A positive ∆Eh, means that the reaction is thermodynamically favorable.

If a reduced species MnO₂ with a low redox potential is present with a species in the oxidized form which has a higher redox potential, then there is a high probability for oxidation of the reduced species and reduction of the oxidized species.            

              1/8H₂S + 1/2 H₂O = 1/8 SO₄^2- + 5/4H⁺ + e-             -0.303V

              1/2 MnO₂ (s) + 2H⁺ + e- = 1/2 Mn²⁺ + H₂O             1.23V

              1/8H₂S + 1/2MnO₂ (s) + 1/2H₂O + 3/4H⁺ = 1/8SO₄^2- + 1/2 Mn²⁺ + 1/2H₂O              0.927V

A positive ∆Eh, means that the reaction is thermodynamically favorable.
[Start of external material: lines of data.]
-- ==== Sys2Proof/Machine/RegFields.lean ====
section
/-!
DEFINITION. Machine/RegFields.lean: the name of every register word (namespace RW) and of every register field (namespace
R) as an address with a bit range, from the register tables of the chapters of spec/ and R815. The names are the spec's,
with the index letters left out: PWMc_STAT.RUN is R.PWM_STAT_RUN c.
-/
namespace Sys2Proof.Machine

/-- A field of a register word: the word's address, its lowest bit, its width, and whether its access code is W1C (R16). -/
structure Fld where
  addr : Nat
  lo : Nat
  len : Nat
  w1c : Bool
  deriving DecidableEq, Repr

namespace RW
@[reducible] def SYS_ID : Nat := 0x400000
@[reducible] def SYS_GSTAT : Nat := 0x400010
@[reducible] def SYS_CONFLICT : Nat := 0x400011
@[reducible] def SYS_SVARR : Nat := 0x400020
@[reducible] def SYS_SVGLB : Nat := 0x400021
@[reducible] def SYS_SVQWP : Nat := 0x400022
@[reducible] def SYS_SVST (c : Nat) : Nat := 0x400028 + c
@[reducible] def SYS_SVCALL (k : Nat) : Nat := 0x400030 + k
@[reducible] def TIME_STAT : Nat := 0x401000
@[reducible] def TIME_CLKCTL : Nat := 0x401001
@[reducible] def TIME_DTIME : Nat := 0x401002
@[reducible] def TIME_NTIME : Nat := 0x401003
@[reducible] def TIME_NTAUX : Nat := 0x401004
@[reducible] def TIME_NTUNC : Nat := 0x401005
@[reducible] def TIME_NTCTL : Nat := 0x401006
@[reducible] def TIME_NTLIM : Nat := 0x401007
@[reducible] def TIME_RATE : Nat := 0x401008
@[reducible] def TIME_AOCAL : Nat := 0x401009
@[reducible] def TIME_LPERR : Nat := 0x40100A
@[reducible] def TIME_SYNC : Nat := 0x40100B
@[reducible] def TIME_CNT : Nat := 0x40100C
@[reducible] def PWR_STAT : Nat := 0x402000
@[reducible] def PWR_CTL : Nat := 0x402001
@[reducible] def PWR_LPCTL : Nat := 0x402002
@[reducible] def PWR_WAKEEN : Nat := 0x402003
@[reducible] def PWR_WAKECFG : Nat := 0x402004
@[reducible] def PWR_HALLLP : Nat := 0x402005
@[reducible] def PWR_WTIMER : Nat := 0x402006
@[reducible] def PWR_HSUP : Nat := 0x402007
@[reducible] def PWR_WAKEHALL : Nat := 0x402008
@[reducible] def PWR_VBATUV : Nat := 0x402009
@[reducible] def PWR_WLHDR : Nat := 0x402010
@[reducible] def PWR_WLE0 (k : Nat) : Nat := 0x402012 + 0x2 * k
@[reducible] def PWR_WLE1 (k : Nat) : Nat := 0x402013 + 0x2 * k
@[reducible] def PWR_RVCFG : Nat := 0x402020
@[reducible] def PWR_RVCOORD : Nat := 0x402021
@[reducible] def PWR_RVCMD : Nat := 0x402022
@[reducible] def PWR_RVCTL : Nat := 0x402023
@[reducible] def PWR_RVSTAT : Nat := 0x402024
@[reducible] def PWR_RVRES : Nat := 0x402025
@[reducible] def PWR_RVEND : Nat := 0x402026
@[reducible] def RST_STAT : Nat := 0x403000
@[reducible] def RST_CTL : Nat := 0x403001
@[reducible] def RST_STRAP : Nat := 0x403002
@[reducible] def RST_BOOTST : Nat := 0x403003
@[reducible] def RST_BOOTCFG : Nat := 0x403004
@[reducible] def RST_HOSTGO : Nat := 0x403005
@[reducible] def RST_KEYST : Nat := 0x403006
@[reducible] def MEM_ERRCNT : Nat := 0x404000
@[reducible] def MEM_ERRADDR : Nat := 0x404001
@[reducible] def MEM_SCRUB : Nat := 0x404002
@[reducible] def MEM_PSTAT : Nat := 0x404003
@[reducible] def MEM_WEAR : Nat := 0x404004
@[reducible] def MEM_JCTL : Nat := 0x404005
@[reducible] def MEM_JSEQ : Nat := 0x404006
@[reducible] def MEM_WOCTL : Nat := 0x404007
@[reducible] def MEM_WODATA (m : Nat) : Nat := 0x404008 + m
@[reducible] def MEM_CTL : Nat := 0x40400B
@[reducible] def MEM_FENCE (n : Nat) : Nat := 0x404010 + n
@[reducible] def SCH_STAT : Nat := 0x405000
@[reducible] def SCH_FRETMAP : Nat := 0x405001
@[reducible] def SCH_CNT : Nat := 0x405002
@[reducible] def SCH_EVSET : Nat := 0x405003
@[reducible] def SCH_WDCFG : Nat := 0x405008
@[reducible] def SCH_WDKICK : Nat := 0x405009
@[reducible] def SCH_WDSTAT : Nat := 0x40500A
@[reducible] def SCH_FLTSUM0 : Nat := 0x405010
@[reducible] def SCH_FLTSUM1 : Nat := 0x405011
@[reducible] def SCH_FLTCFG : Nat := 0x405012
@[reducible] def SCH_FLTSTAT : Nat := 0x405013
@[reducible] def SCH_FLOGSEQ : Nat := 0x405014
@[reducible] def SCH_SNAPHDR : Nat := 0x405600
@[reducible] def SCH_SNAPTIME : Nat := 0x405601
@[reducible] def SCH_S_STAT (s : Nat) : Nat := 0x405100 + 0x8 * s
@[reducible] def SCH_S_WMASK (s : Nat) (m : Nat) : Nat := 0x405101 + 0x8 * s + m
@[reducible] def SCH_S_PEND (s : Nat) (m : Nat) : Nat := 0x405300 + 0x8 * s + m
@[reducible] def SCH_S_FLT0 (s : Nat) : Nat := 0x405500 + 0x2 * s
@[reducible] def SCH_S_FLT1 (s : Nat) : Nat := 0x405501 + 0x2 * s
@[reducible] def SCH_SNAPE0 (k : Nat) : Nat := 0x405700 + 0x2 * k
@[reducible] def SCH_SNAPE1 (k : Nat) : Nat := 0x405701 + 0x2 * k
@[reducible] def PWM_CTL (c : Nat) : Nat := 0x408000 + 0x200 * c
@[reducible] def PWM_PER (c : Nat) : Nat := 0x408001 + 0x200 * c
@[reducible] def PWM_AUX (c : Nat) : Nat := 0x408005 + 0x200 * c
@[reducible] def PWM_AUXOWN (c : Nat) : Nat := 0x408006 + 0x200 * c
@[reducible] def PWM_DT (c : Nat) : Nat := 0x408007 + 0x200 * c
@[reducible] def PWM_MINP (c : Nat) : Nat := 0x408008 + 0x200 * c
@[reducible] def PWM_SYNC (c : Nat) : Nat := 0x408009 + 0x200 * c
@[reducible] def PWM_CNT (c : Nat) : Nat := 0x40800A + 0x200 * c
@[reducible] def PWM_STAT (c : Nat) : Nat := 0x40800B + 0x200 * c
@[reducible] def PWM_EVSTAT (c : Nat) : Nat := 0x40800C + 0x200 * c
@[reducible] def PWM_OUT (c : Nat) : Nat := 0x408010 + 0x200 * c
@[reducible] def PWM_MCFG (c : Nat) : Nat := 0x408011 + 0x200 * c
@[reducible] def PWM_MCMD (c : Nat) : Nat := 0x408012 + 0x200 * c
@[reducible] def PWM_MSTAT (c : Nat) : Nat := 0x408013 + 0x200 * c
@[reducible] def PWM_SSHUNT (c : Nat) : Nat := 0x40801C + 0x200 * c
@[reducible] def PWM_SSORD (c : Nat) : Nat := 0x40801D + 0x200 * c
@[reducible] def PWM_CMP (c : Nat) (k : Nat) : Nat := 0x408002 + 0x200 * c + k
@[reducible] def PWM_MTAB (c : Nat) (i : Nat) : Nat := 0x408014 + 0x200 * c + i
@[reducible] def PWM_GSTART : Nat := 0x409000
@[reducible] def PWM_GAT : Nat := 0x409001
@[reducible] def GDRV_DOM_CTL (d : Nat) : Nat := 0x40A000 + d
@[reducible] def GDRV_DOM_STAT (d : Nat) : Nat := 0x40A004 + d
@[reducible] def GDRV_SRC : Nat := 0x40A008
@[reducible] def GDRV_HB_CFG (h : Nat) : Nat := 0x40A010 + h
@[reducible] def GDRV_SGC (c : Nat) : Nat := 0x40A030 + c
@[reducible] def GDRV_SGCFG : Nat := 0x40A038
@[reducible] def GDRV_GFLT : Nat := 0x40A040
@[reducible] def GDRV_STAT : Nat := 0x40A041
@[reducible] def PROTC_VDS (c : Nat) : Nat := 0x40B000 + 0x10 * c
@[reducible] def PROTC_OC (c : Nat) : Nat := 0x40B001 + 0x10 * c
@[reducible] def PROTC_REACT (c : Nat) : Nat := 0x40B002 + 0x10 * c
@[reducible] def PROTC_BLK (c : Nat) : Nat := 0x40B003 + 0x10 * c
@[reducible] def PROTC_CLR (c : Nat) : Nat := 0x40B004 + 0x10 * c
@[reducible] def PROTC_FSTAT (c : Nat) : Nat := 0x40B005 + 0x10 * c
@[reducible] def PROTC_STAT (c : Nat) : Nat := 0x40B006 + 0x10 * c
@[reducible] def PROT_VBAT : Nat := 0x40B080
@[reducible] def PROT_THERM : Nat := 0x40B081
@[reducible] def PROT_NTC (k : Nat) : Nat := 0x40B084 + k
@[reducible] def PROT_FREC : Nat := 0x40B090
@[reducible] def PROT_FTIME : Nat := 0x40B091
@[reducible] def PROT_FNEN : Nat := 0x40B092
@[reducible] def PROT_STAT : Nat := 0x40B093
@[reducible] def FADC_CTL : Nat := 0x40C000
@[reducible] def FADC_STAT : Nat := 0x40C001
@[reducible] def FADC_SMASK : Nat := 0x40C002
@[reducible] def FADC_SCTL : Nat := 0x40C003
@[reducible] def FADC_AMP : Nat := 0x40C004
@[reducible] def FADC_XEN : Nat := 0x40C005
@[reducible] def FADC_DACOWN : Nat := 0x40C006
@[reducible] def FADC_DAC : Nat := 0x40C007
@[reducible] def FADC_UMASK (c : Nat) : Nat := 0x40C008 + c
@[reducible] def FADC_QCFG : Nat := 0x40C010
@[reducible] def FADC_QSTAT : Nat := 0x40C011
@[reducible] def FADC_QPOP : Nat := 0x40C012
@[reducible] def FADC_QPEEK : Nat := 0x40C013
@[reducible] def FADC_QDROP : Nat := 0x40C014
@[reducible] def FADC_DROPTOT : Nat := 0x40C015
@[reducible] def FADC_DONE : Nat := 0x40C016
@[reducible] def FADC_DELIV : Nat := 0x40C017
@[reducible] def FADC_COEF (k : Nat) : Nat := 0x40C018 + k
@[reducible] def FADC_ROUTE (r : Nat) : Nat := 0x40C020 + r
@[reducible] def ICONV_IC0CFG : Nat := 0x40D000
@[reducible] def ICONV_IC1CFG : Nat := 0x40D001
@[reducible] def ICONV_IC1MASK : Nat := 0x40D002
@[reducible] def ICONV_STAT : Nat := 0x40D003
@[reducible] def ICONV_QRSV : Nat := 0x40D004
@[reducible] def ICONV_QBAT : Nat := 0x40D005
@[reducible] def ICONV_QLOADR : Nat := 0x40D006
@[reducible] def ICONV_QLOADB : Nat := 0x40D007
@[reducible] def ICONV_LPQR : Nat := 0x40D008
@[reducible] def ICONV_LPQB : Nat := 0x40D009
@[reducible] def ICONV_TST : Nat := 0x40D00A
@[reducible] def ICONV_CALR : Nat := 0x40D00B
@[reducible] def ICONV_CALB : Nat := 0x40D00C
@[reducible] def ICONV_RES (j : Nat) : Nat := 0x40D010 + j
@[reducible] def FE_CFG (n : Nat) : Nat := 0x40E000 + 0x20 * n
@[reducible] def FE_IOFS (n : Nat) : Nat := 0x40E001 + 0x20 * n
@[reducible] def FE_BANK (n : Nat) : Nat := 0x40E002 + 0x20 * n
@[reducible] def FE_OBUF (n : Nat) : Nat := 0x40E003 + 0x20 * n
@[reducible] def FE_OWP (n : Nat) : Nat := 0x40E004 + 0x20 * n
@[reducible] def FE_DCFG (n : Nat) : Nat := 0x40E005 + 0x20 * n
@[reducible] def FE_ENVK (n : Nat) : Nat := 0x40E006 + 0x20 * n
@[reducible] def FE_ETH (n : Nat) : Nat := 0x40E007 + 0x20 * n
@[reducible] def FE_PTH (n : Nat) : Nat := 0x40E008 + 0x20 * n
@[reducible] def FE_Y (n : Nat) : Nat := 0x40E009 + 0x20 * n
@[reducible] def FE_PK (n : Nat) : Nat := 0x40E00A + 0x20 * n
@[reducible] def FE_RMS (n : Nat) : Nat := 0x40E00B + 0x20 * n
@[reducible] def FE_ENV (n : Nat) : Nat := 0x40E00C + 0x20 * n
@[reducible] def FE_STAT (n : Nat) : Nat := 0x40E00D + 0x20 * n
@[reducible] def FE_EVSTAT (n : Nat) : Nat := 0x40E00E + 0x20 * n
@[reducible] def AQ_CFG (n : Nat) : Nat := 0x40F000 + 0x20 * n
@[reducible] def AQ_DEPTH (n : Nat) : Nat := 0x40F001 + 0x20 * n
@[reducible] def AQ_DESC (n : Nat) : Nat := 0x40F002 + 0x20 * n
@[reducible] def AQ_CMD (n : Nat) : Nat := 0x40F003 + 0x20 * n
@[reducible] def AQ_STAT (n : Nat) : Nat := 0x40F004 + 0x20 * n
@[reducible] def AQ_TDT (n : Nat) : Nat := 0x40F005 + 0x20 * n
@[reducible] def AQ_TPOS (n : Nat) : Nat := 0x40F006 + 0x20 * n
@[reducible] def AQ_TCAUSE (n : Nat) : Nat := 0x40F007 + 0x20 * n
@[reducible] def AQ_TAT (n : Nat) : Nat := 0x40F008 + 0x20 * n
@[reducible] def AQ_MC (n : Nat) : Nat := 0x40F009 + 0x20 * n
@[reducible] def AQ_EVSTAT (n : Nat) : Nat := 0x40F00A + 0x20 * n
@[reducible] def AQ_COND (n : Nat) (k : Nat) : Nat := 0x40F010 + 0x20 * n + k
@[reducible] def AQ_GARMAT : Nat := 0x40F080
@[reducible] def AQ_GARM : Nat := 0x40F081
@[reducible] def AQ_FIRESTAT : Nat := 0x40F082
@[reducible] def AQ_MCSTAT : Nat := 0x40F083
@[reducible] def AQ_FIRET (p : Nat) : Nat := 0x40F084 + p
@[reducible] def POS_CFG (c : Nat) : Nat := 0x410000 + 0x10 * c
@[reducible] def POS_CNT (c : Nat) : Nat := 0x410001 + 0x10 * c
@[reducible] def POS_SET (c : Nat) : Nat := 0x410002 + 0x10 * c
@[reducible] def POS_ADD (c : Nat) : Nat := 0x410003 + 0x10 * c
@[reducible] def POS_STAT (c : Nat) : Nat := 0x410004 + 0x10 * c
@[reducible] def POS_LAST (c : Nat) : Nat := 0x410005 + 0x10 * c
@[reducible] def POS_TINT (c : Nat) : Nat := 0x410006 + 0x10 * c
@[reducible] def POS_LPD (c : Nat) : Nat := 0x410007 + 0x10 * c
@[reducible] def TC_CFG (n : Nat) : Nat := 0x410100 + 0x10 * n
@[reducible] def TC_POP (n : Nat) : Nat := 0x410101 + 0x10 * n
@[reducible] def TC_AUX (n : Nat) : Nat := 0x410102 + 0x10 * n
@[reducible] def TC_STAT (n : Nat) : Nat := 0x410103 + 0x10 * n
@[reducible] def TC_CNT (n : Nat) : Nat := 0x410104 + 0x10 * n
@[reducible] def RSV_CFG : Nat := 0x411000
@[reducible] def RSV_CHG : Nat := 0x411001
@[reducible] def RSV_LIM : Nat := 0x411002
@[reducible] def RSV_OWCFG : Nat := 0x411003
@[reducible] def RSV_OWRES : Nat := 0x411004
@[reducible] def RSV_OWMV : Nat := 0x411005
@[reducible] def RSV_STAT : Nat := 0x411006
@[reducible] def RSV_SDCFG : Nat := 0x411007
@[reducible] def RSV_SDCTL : Nat := 0x411008
@[reducible] def RSV_SDSTAT : Nat := 0x411009
@[reducible] def RSV_SDTIME : Nat := 0x41100A
@[reducible] def HSP_CTL : Nat := 0x412000
@[reducible] def HSP_STAT : Nat := 0x412001
@[reducible] def HSP_TOKEN : Nat := 0x412002
@[reducible] def HSP_STW : Nat := 0x412003
@[reducible] def XSP_CTL : Nat := 0x413000
@[reducible] def XSP_XTPL : Nat := 0x413001
@[reducible] def XSP_XTO : Nat := 0x413002
@[reducible] def XSP_LOCK : Nat := 0x413003
@[reducible] def XSP_SFCFG : Nat := 0x413004
@[reducible] def XSP_SFCMD : Nat := 0x413005
@[reducible] def XSP_SFBUF : Nat := 0x413006
@[reducible] def XSP_SFCTL : Nat := 0x413007
@[reducible] def XSP_STAT : Nat := 0x413008
@[reducible] def CAN_CTL : Nat := 0x414000
@[reducible] def CAN_NBT : Nat := 0x414001
@[reducible] def CAN_DBT : Nat := 0x414002
@[reducible] def CAN_STAT : Nat := 0x414003
@[reducible] def CAN_CNT : Nat := 0x414004
@[reducible] def CAN_TXABORT : Nat := 0x414006
@[reducible] def CAN_PN : Nat := 0x414040
@[reducible] def CAN_PNMSK : Nat := 0x414041
@[reducible] def CAN_PNDM0 : Nat := 0x414042
@[reducible] def CAN_PNDM1 : Nat := 0x414043
@[reducible] def CAN_WAKETX : Nat := 0x414045
@[reducible] def CAN_RXR (k : Nat) : Nat := 0x414008 + k
@[reducible] def CAN_RXWP (k : Nat) : Nat := 0x41400A + k
@[reducible] def CAN_RXRD (k : Nat) : Nat := 0x41400C + k
@[reducible] def CAN_TB_RES (k : Nat) : Nat := 0x414010 + k
@[reducible] def CAN_FLT (f : Nat) : Nat := 0x414020 + 0x2 * f
@[reducible] def CAN_FMSK (f : Nat) : Nat := 0x414021 + 0x2 * f
@[reducible] def LIN_CTL : Nat := 0x415000
@[reducible] def LIN_RXR : Nat := 0x415001
@[reducible] def LIN_RXWP : Nat := 0x415002
@[reducible] def LIN_IDMASK0 : Nat := 0x415003
@[reducible] def LIN_IDMASK1 : Nat := 0x415004
@[reducible] def LIN_TB_RES (k : Nat) : Nat := 0x415008 + k
@[reducible] def LEDG_CFG : Nat := 0x416000
@[reducible] def LEDG_CRINIT : Nat := 0x416001
@[reducible] def LEDG_STAT : Nat := 0x416002
@[reducible] def LEDG_RQR : Nat := 0x416003
@[reducible] def LEDG_RQWP : Nat := 0x416004
@[reducible] def LEDG_RQRD : Nat := 0x416005
@[reducible] def LEDG_STEP : Nat := 0x416006
@[reducible] def LEDG_END : Nat := 0x416007
@[reducible] def LEDG_QSEL : Nat := 0x416008
@[reducible] def LEDG_CRCNT : Nat := 0x41600D
@[reducible] def LEDG_TBCFG : Nat := 0x416010
@[reducible] def LEDG_CNT : Nat := 0x416011
@[reducible] def LEDG_CNT2 : Nat := 0x416012
@[reducible] def LEDG_QDATA (m : Nat) : Nat := 0x416009 + m
@[reducible] def PEER_TWCFG : Nat := 0x417000
@[reducible] def PEER_TWCMD : Nat := 0x417001
@[reducible] def PEER_TWSTAT : Nat := 0x417002
@[reducible] def PEER_TWTAKE : Nat := 0x417003
@[reducible] def PEER_TWPDT : Nat := 0x417004
@[reducible] def PEER_TWCNT : Nat := 0x417005
@[reducible] def PEER_TWFILL : Nat := 0x417006
@[reducible] def PEER_CSCFG : Nat := 0x417010
@[reducible] def PEER_CSCMD : Nat := 0x417011
@[reducible] def PEER_CSSTAT : Nat := 0x417012
@[reducible] def PEER_CSCNT : Nat := 0x417013
@[reducible] def PEER_CSMB (q : Nat) : Nat := 0x417014 + q
@[reducible] def PEER_RSVCA : Nat := 0x417018
@[reducible] def PEER_RSVCB : Nat := 0x417019
@[reducible] def PEER_RSVCGO : Nat := 0x41701A
@[reducible] def PEER_RSVCRES : Nat := 0x41701B
@[reducible] def PEER_RSVCST : Nat := 0x41701C
@[reducible] def GPIO_FUNC (n : Nat) : Nat := 0x418000 + n
@[reducible] def GPIO_IN : Nat := 0x418030
@[reducible] def DBG_CTL : Nat := 0x41F000
@[reducible] def DBG_SHALT0 : Nat := 0x41F001
@[reducible] def DBG_SHALT1 : Nat := 0x41F002
@[reducible] def DBG_STAT : Nat := 0x41F003
@[reducible] def DBG_RSEL : Nat := 0x41F008
@[reducible] def DBG_RDATA : Nat := 0x41F009
@[reducible] def DBG_TRCTL : Nat := 0x41F00A
@[reducible] def DBG_TRPOP : Nat := 0x41F00B
@[reducible] def DBG_BP (k : Nat) : Nat := 0x41F004 + k
end RW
When the pH is 2, H⁺ consumption in the reduction reactions increases the pH.

              MnO₂ (s) + 4 H⁺ + 2e- = Mn²⁺ + 2H₂O

If the pH is 7, then the precipitation of metal ions such as Fe and Mn as hydroxides, carbonates, or sulfides tends to lower the pH.

              Fe²⁺ + 2 H₂O = Fe (OH)₂ + 2 H⁺

An organism could get “enough” energy to grow from each of these four processes ^​ Fe, Mn, S₂ and As cycles.